§ Required action: Pull every line with "nbits" from the material.

===== Entries supplied =====

-- ==== Sys2Proof/Decode.lean ====
section
/-! DEFINITION. Requests (spec/30_encoding.md R91 to R94, R101, R102): their fields, the decoder, total and rejecting by
name, the encoder written from the same table, and the 18-byte serialisation. -/

namespace Sys2Proof

/-- A request: 144 bits, one length and one layout (R91, R102). -/
abbrev Request := BitVec 144

/-- `cmd`, bits 7:0 (R91). -/
def Request.cmd (w : Request) : Byte := w.extractLsb' 0 8
/-- `len`, bits 15:8 (R91). -/
def Request.len (w : Request) : Byte := w.extractLsb' 8 8
/-- `addr`, bits 79:16 (R91). -/
def Request.addr (w : Request) : Addr := w.extractLsb' 16 64
/-- `data`, bits 143:80 (R91). -/
def Request.data (w : Request) : Word := w.extractLsb' 80 64

/-- Why the decoder rejects a request (R101, and R91 for a byte string of another length). -/
inductive DecodeError where
  /-- `cmd` is not one of the 24 codes. -/
  | reservedCommand
  /-- `fetch.blk` with `len` = 0. -/
  | zeroLength
  /-- `set.priv` with `data[1:0]` = 2. -/
  | reservedPrivilege
  /-- `set.atp` with `data[63:62]` = 3. -/
  | reservedScheme
  /-- A byte string that is not 18 bytes long is no request (R91). -/
  | wrongLength
  deriving DecidableEq, Repr

/-- The command map of R94: `cmd` alone selects the command. -/
def select (w : Request) : Except DecodeError Instr :=
  match w.cmd with
  | 0x10 => .ok (.loadB w.addr)
  | 0x11 => .ok (.loadH w.addr)
  | 0x12 => .ok (.loadW w.addr)
  | 0x13 => .ok (.loadD w.addr)
  | 0x20 => .ok (.storeB w.addr w.data)
  | 0x21 => .ok (.storeH w.addr w.data)
  | 0x22 => .ok (.storeW w.addr w.data)
  | 0x23 => .ok (.storeD w.addr w.data)
  | 0x30 => .ok (.fetchW w.addr)
  | 0x31 => .ok (.fetchBlk w.addr w.len)
  | 0x40 => .ok (.validate w.addr)
  | 0x50 => .ok .flush
  | 0x51 => .ok .sfenceVma
  | 0x60 => .ok (.setXlen w.data)
  | 0x61 => .ok (.setPriv w.data)
  | 0x62 => .ok (.setStatus w.data)
  | 0x63 => .ok (.setAtp w.data)
  | 0x70 => .ok .rdL1Hit
  | 0x71 => .ok .rdL1Miss
  | 0x72 => .ok .rdL2Hit
  | 0x73 => .ok .rdL2Miss
  | 0x74 => .ok .drainLat
  | 0x75 => .ok .traceRd
  | 0x76 => .ok .traceClr
  | _ => .error .reservedCommand

/-- The name under which an ill-formed command is rejected (R101). -/
def rejection : Instr → DecodeError
  | .fetchBlk _ _ => .zeroLength
  | .setPriv _ => .reservedPrivilege
  | .setAtp _ => .reservedScheme
  | .loadB _ | .loadH _ | .loadW _ | .loadD _ => .reservedCommand
  | .storeB _ _ | .storeH _ _ | .storeW _ _ | .storeD _ _ => .reservedCommand
  | .fetchW _ | .validate _ | .flush | .sfenceVma => .reservedCommand
  | .setXlen _ | .setStatus _ => .reservedCommand
  | .rdL1Hit | .rdL1Miss | .rdL2Hit | .rdL2Miss | .drainLat | .traceRd | .traceClr => .reservedCommand

/-- The decoder (R94, R101): the selected command if its operands are admitted, else a rejection by name. -/
def decode (w : Request) : Except DecodeError Instr :=
  match select w with
  | .ok i => if i.wf then .ok i else .error (rejection i)
  | .error e => .error e

/-- The command code of R94. -/
def opcode : Instr → Byte
  | .loadB _ => 0x10
  | .loadH _ => 0x11
  | .loadW _ => 0x12
  | .loadD _ => 0x13
  | .storeB _ _ => 0x20
  | .storeH _ _ => 0x21
  | .storeW _ _ => 0x22
  | .storeD _ _ => 0x23
  | .fetchW _ => 0x30
  | .fetchBlk _ _ => 0x31
  | .validate _ => 0x40
  | .flush => 0x50
  | .sfenceVma => 0x51
  | .setXlen _ => 0x60
  | .setPriv _ => 0x61
  | .setStatus _ => 0x62
  | .setAtp _ => 0x63
  | .rdL1Hit => 0x70
  | .rdL1Miss => 0x71
  | .rdL2Hit => 0x72
  | .rdL2Miss => 0x73
  | .drainLat => 0x74
  | .traceRd => 0x75
  | .traceClr => 0x76

/-- The `addr` field a command sends: its operand, or zero where its format has none (R91, R93). -/
def addrField : Instr → Addr
  | .loadB a | .loadH a | .loadW a | .loadD a => a
  | .storeB a _ | .storeH a _ | .storeW a _ | .storeD a _ => a
  | .fetchW a | .fetchBlk a _ | .validate a => a
  | .flush | .sfenceVma | .setXlen _ | .setPriv _ | .setStatus _ | .setAtp _ => 0
  | .rdL1Hit | .rdL1Miss | .rdL2Hit | .rdL2Miss | .drainLat | .traceRd | .traceClr => 0

/-- The `len` field a command sends (R91, R93). -/
def lenField : Instr → Byte
  | .fetchBlk _ len => len
  | .loadB _ | .loadH _ | .loadW _ | .loadD _ | .fetchW _ | .validate _ => 0
  | .storeB _ _ | .storeH _ _ | .storeW _ _ | .storeD _ _ => 0
  | .flush | .sfenceVma | .setXlen _ | .setPriv _ | .setStatus _ | .setAtp _ => 0
  | .rdL1Hit | .rdL1Miss | .rdL2Hit | .rdL2Miss | .drainLat | .traceRd | .traceClr => 0

/-- The `data` field a command sends (R91, R93). -/
def dataField : Instr → Word
  | .storeB _ d | .storeH _ d | .storeW _ d | .storeD _ d => d
  | .setXlen d | .setPriv d | .setStatus d | .setAtp d => d
  | .loadB _ | .loadH _ | .loadW _ | .loadD _ | .fetchW _ | .fetchBlk _ _ | .validate _ => 0
  | .flush | .sfenceVma => 0
  | .rdL1Hit | .rdL1Miss | .rdL2Hit | .rdL2Miss | .drainLat | .traceRd | .traceClr => 0

/-- Whether a command's format uses the `addr` field: formats V, VL and VD (R93). -/
def usesAddr : Instr → Bool
  | .loadB _ | .loadH _ | .loadW _ | .loadD _ | .fetchW _ | .fetchBlk _ _ | .validate _ => true
  | .storeB _ _ | .storeH _ _ | .storeW _ _ | .storeD _ _ => true
  | .flush | .sfenceVma | .setXlen _ | .setPriv _ | .setStatus _ | .setAtp _ => false
  | .rdL1Hit | .rdL1Miss | .rdL2Hit | .rdL2Miss | .drainLat | .traceRd | .traceClr => false

/-- Whether a command's format uses the `len` field: format VL (R93). -/
def usesLen : Instr → Bool
  | .fetchBlk _ _ => true
  | .loadB _ | .loadH _ | .loadW _ | .loadD _ | .fetchW _ | .validate _ => false
  | .storeB _ _ | .storeH _ _ | .storeW _ _ | .storeD _ _ => false
  | .flush | .sfenceVma | .setXlen _ | .setPriv _ | .setStatus _ | .setAtp _ => false
  | .rdL1Hit | .rdL1Miss | .rdL2Hit | .rdL2Miss | .drainLat | .traceRd | .traceClr => false

/-- Whether a command's format uses the `data` field: formats VD and D (R93). -/
def usesData : Instr → Bool
  | .storeB _ _ | .storeH _ _ | .storeW _ _ | .storeD _ _ => true
  | .setXlen _ | .setPriv _ | .setStatus _ | .setAtp _ => true
  | .loadB _ | .loadH _ | .loadW _ | .loadD _ | .fetchW _ | .fetchBlk _ _ | .validate _ => false
  | .flush | .sfenceVma => false
  | .rdL1Hit | .rdL1Miss | .rdL2Hit | .rdL2Miss | .drainLat | .traceRd | .traceClr => false

/-- The encoder: the request of R91 that stands for a command, unused fields zero. -/
def encode (i : Instr) : Request :=
  dataField i ++ addrField i ++ lenField i ++ opcode i

/-- A request as its 18 bytes, byte 0 = `cmd`, byte 1 = `len`, then `addr` and `data` little-endian (R91). -/
def requestBytes (w : Request) : List Byte :=
  (List.range 18).map fun k => w.extractLsb' (8 * k) 8

/-- The request 18 bytes stand for. -/
def requestOfBytes : List Byte → Request
  | [] => 0
  | b :: bs => (b.setWidth 144) ||| (requestOfBytes bs <<< 8)

/-- The decoder on a byte string of any length (R91, R101). -/
def decodeBytes (bs : List Byte) : Except DecodeError Instr :=
  if bs.length = 18 then decode (requestOfBytes bs) else .error .wrongLength

/-- The instruction the decoder reads from a table word: `nbits` bits of `w`, every higher bit of the request 0. -/
def decodeTableWord (nbits w : Nat) : Option Instr :=
  match decodeBytes (requestBytes (BitVec.ofNat 144 (w % 2 ^ nbits))) with
  | .ok i => some i
  | .error _ => none

/-- The mnemonic of R94, the first word of the textual form of R103. -/
def Instr.mnemonic : Instr → String
  | .loadB _ => "load.b"
  | .loadH _ => "load.h"
  | .loadW _ => "load.w"
  | .loadD _ => "load.d"
  | .storeB _ _ => "store.b"
  | .storeH _ _ => "store.h"
  | .storeW _ _ => "store.w"
  | .storeD _ _ => "store.d"
  | .fetchW _ => "fetch.w"
  | .fetchBlk _ _ => "fetch.blk"
  | .validate _ => "validate"
  | .flush => "flush"
  | .sfenceVma => "sfence.vma"
  | .setXlen _ => "set.xlen"
  | .setPriv _ => "set.priv"
  | .setStatus _ => "set.status"
  | .setAtp _ => "set.atp"
  | .rdL1Hit => "rd.l1hit"
  | .rdL1Miss => "rd.l1miss"
  | .rdL2Hit => "rd.l2hit"
  | .rdL2Miss => "rd.l2miss"
  | .drainLat => "drain.lat"
  | .traceRd => "trace.rd"
  | .traceClr => "trace.clr"

/-- A number as R103 writes it, in hexadecimal. -/
def hexText (n : Nat) : String := "0x" ++ String.ofList (Nat.toDigits 16 n)

/-- The textual form of R103: the mnemonic, then the operands of the format, in the order `addr`, `len`, `data`. -/
def Instr.text (i : Instr) : String :=
  let operands := (if usesAddr i then [hexText (addrField i).toNat] else []) ++
    (if usesLen i then [toString (lenField i).toNat] else []) ++
    (if usesData i then [hexText (dataField i).toNat] else [])
  if operands = [] then i.mnemonic else i.mnemonic ++ " " ++ ", ".intercalate operands

/-- The pseudo-commands of R104. -/
inductive Pseudo where
  /-- `load a, w` -/
  | load (addr : Addr) (width : Nat)
  /-- `store a, w, v` -/
  | store (addr : Addr) (width : Nat) (data : Word)
  /-- `fence` -/
  | fence
  /-- `tick` -/
  | tick
  /-- `set.satp32 v` -/
  | setSatp32 (v : BitVec 32)
  /-- `set.satp64 v` -/
  | setSatp64 (v : Word)
  deriving DecidableEq, Repr

/-- The `set.atp` data word that carries a scheme code and a root page number (R98). -/
def atpData (scheme : BitVec 2) (root : BitVec 44) : Word := scheme ++ (0 : BitVec 18) ++ root

/-- The expansion of R104; `none` where the pseudo-command is not admitted. -/
def Pseudo.expand : Pseudo → Option (List Instr)
  | .load a 1 => some [.loadB a]
  | .load a 2 => some [.loadH a]
  | .load a 4 => some [.loadW a]
  | .load a 8 => some [.loadD a]
  | .load _ _ => none
  | .store a 1 v => some [.storeB a v]
  | .store a 2 v => some [.storeH a v]
  | .store a 4 v => some [.storeW a v]
  | .store a 8 v => some [.storeD a v]
  | .store _ _ _ => none
  | .fence => some [.flush]
  | .tick => some [.drainLat, .traceClr]
  | .setSatp32 v =>
    some [.setAtp (atpData (if v.getLsbD 31 then 1 else 0) ((v.extractLsb' 0 22).setWidth 44))]
  | .setSatp64 v =>
    if v.extractLsb' 60 4 = 0 then some [.setAtp (atpData 0 (v.extractLsb' 0 44))]
    else if v.extractLsb' 60 4 = 8 then some [.setAtp (atpData 2 (v.extractLsb' 0 44))]
    else none

end Sys2Proof
end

=====

§ Response to the exercise:
/-- The instruction the decoder reads from a table word: `nbits` bits of `w`, every higher bit of the request 0. -/
def decodeTableWord (nbits w : Nat) : Option Instr :=
  match decodeBytes (requestBytes (BitVec.ofNat 144 (w % 2 ^ nbits))) with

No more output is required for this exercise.